Die beiden Frauen sagen, sie seien durch die Therapieform Psycholyse und Einnahme von illegalen Präparaten manipuliert worden. (Symbolbild)

Edi Engeler

Zwei Frauen aus Bayern warnen in der «Süddeutschen Zeitung» vor der Psycholyse. Bei dieser umstrittenen Therapie-Methode werden Rauschgifte als Heilmittel eingesetzt. Sabine Bundschu und Ariela Bogenberger waren 20 Jahre lang in der Szene aktiv, in der diese Behandlung praktiziert wird. So waren sie auch an missglückten Therapie-Sessionen dabei und waren Teil der Gemeinschaft von Samuel Widmer, die auf Psycholyse schwört.

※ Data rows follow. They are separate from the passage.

theorem recordEmit_kept {s0 : State} {t : ℕ} {s : State} (h_s : Kept s0 s) :
    Kept s0 (recordEmit t s) := by
  unfold recordEmit
  extract_lets -merge -useContext +onlyGivenNames y40
  have h41 : Kept s0 y40 := (State_at_kept h_s)
  exact (Kept.ite (State_reopenMailbox_kept (State_sendRecord_kept h41)) h41)

theorem execRecordEmit_kept {s0 : State} {t : ℕ} {s : State} (h_s : Kept s0 s) :
    KeptNext s0 (execRecordEmit t s) := by
  unfold execRecordEmit
  exact (KeptNext.next (recordEmit_kept h_s))

theorem handoverTimeout_kept {s0 : State} {t : ℕ} {s : State} (h_s : Kept s0 s) :
    Kept s0 (handoverTimeout t s) := by
  unfold handoverTimeout
  extract_lets -merge -useContext +onlyGivenNames y40
  have h41 : Kept s0 y40 := (State_at_kept h_s)
  split
  · exact (Kept.ite (Kept.mk' h41) h41)
  · exact h41

theorem execHandoverTimeout_kept {s0 : State} {t : ℕ} {s : State} (h_s : Kept s0 s) :
    KeptNext s0 (execHandoverTimeout t s) := by
  unfold execHandoverTimeout
  exact (KeptNext.next (handoverTimeout_kept h_s))

theorem peerRecordReceive_kept {s0 : State} {b : Bool} {bytes : List ℕ} {t : ℕ} {s : State} (h_s : Kept s0 s) :
    Kept s0 (peerRecordReceive b bytes t s) := by
  unfold peerRecordReceive
  extract_lets -merge -useContext +onlyGivenNames y40
  have h41 : Kept s0 y40 := (State_at_kept h_s)
  extract_lets -merge -useContext +onlyGivenNames y82
  refine Kept.ite' (fun _ => ?_) (fun _ => ?_)
  · exact h41
  · extract_lets -merge -useContext +onlyGivenNames y123
    extract_lets -merge -useContext +onlyGivenNames y164
    exact (State_setIslPlan_kept h41)

theorem execPeerRecordReceive_kept {s0 : State} {b : Bool} {bytes : List ℕ} {t : ℕ} {s : State} (h_s : Kept s0 s) :
    KeptNext s0 (execPeerRecordReceive b bytes t s) := by
  unfold execPeerRecordReceive
  exact (KeptNext.next (peerRecordReceive_kept h_s))

theorem State_handOver_kept {s0 : State} {s : State} {b : Bool} {takeover : Bool} (h_s : Kept s0 s) :
    Kept s0 (State.handOver s b takeover) := by
  unfold State.handOver
  split
  · rename_i z0 e1
    have h2 : Kept s0 z0 := Kept1.ofEq e1 (State_sendRecord_kept h_s)
    exact h2
  · rename_i z3 e4
    have h5 : Kept s0 z3 := Kept1.ofEq e4 (State_sendRecord_kept h_s)
    extract_lets -merge -useContext +onlyGivenNames y46
    have h47 : Kept s0 y46 := (State_setCause_kept (State_event_kept (State_setF_kept h5)))
    exact (Kept.mk' h47)

theorem State_takeOver_kept {s0 : State} {s : State} {b : Bool} (h_s : Kept s0 s) :
    Kept s0 (State.takeOver s b) := by
  unfold State.takeOver
  extract_lets -merge -useContext +onlyGivenNames y40
  exact (Kept.ite (State_handOver_kept h_s) h_s)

Die beiden Frauen nahmen früher an Seminaren der Kirschblütler in Lüsslingen teil.

In Deutschland mussten kürzlich 29 Ärzte in Krankenhäuser eingeliefert werden, nachdem sie an einem Seminar Halluzinogene eingenommen hatten. Das brachte die ehemaligen Anhängerinnen der Gemeinschaft dazu, von ihren eigenen Erlebnissen in der Szene zu berichten. Sie selbst hätten früher illegale Präparate eingenommen, weil ihnen die Psycholyse als therapeutische Massnahme empfohlen worden war. Zu dieser Zeit war Widmer, der heute noch in Lüsslingen praktiziert, ihr Guru. «Ich war eine ergebene Schülerin», sagt Bogenberger. Es sei alles «absolut manipulativ» gewesen.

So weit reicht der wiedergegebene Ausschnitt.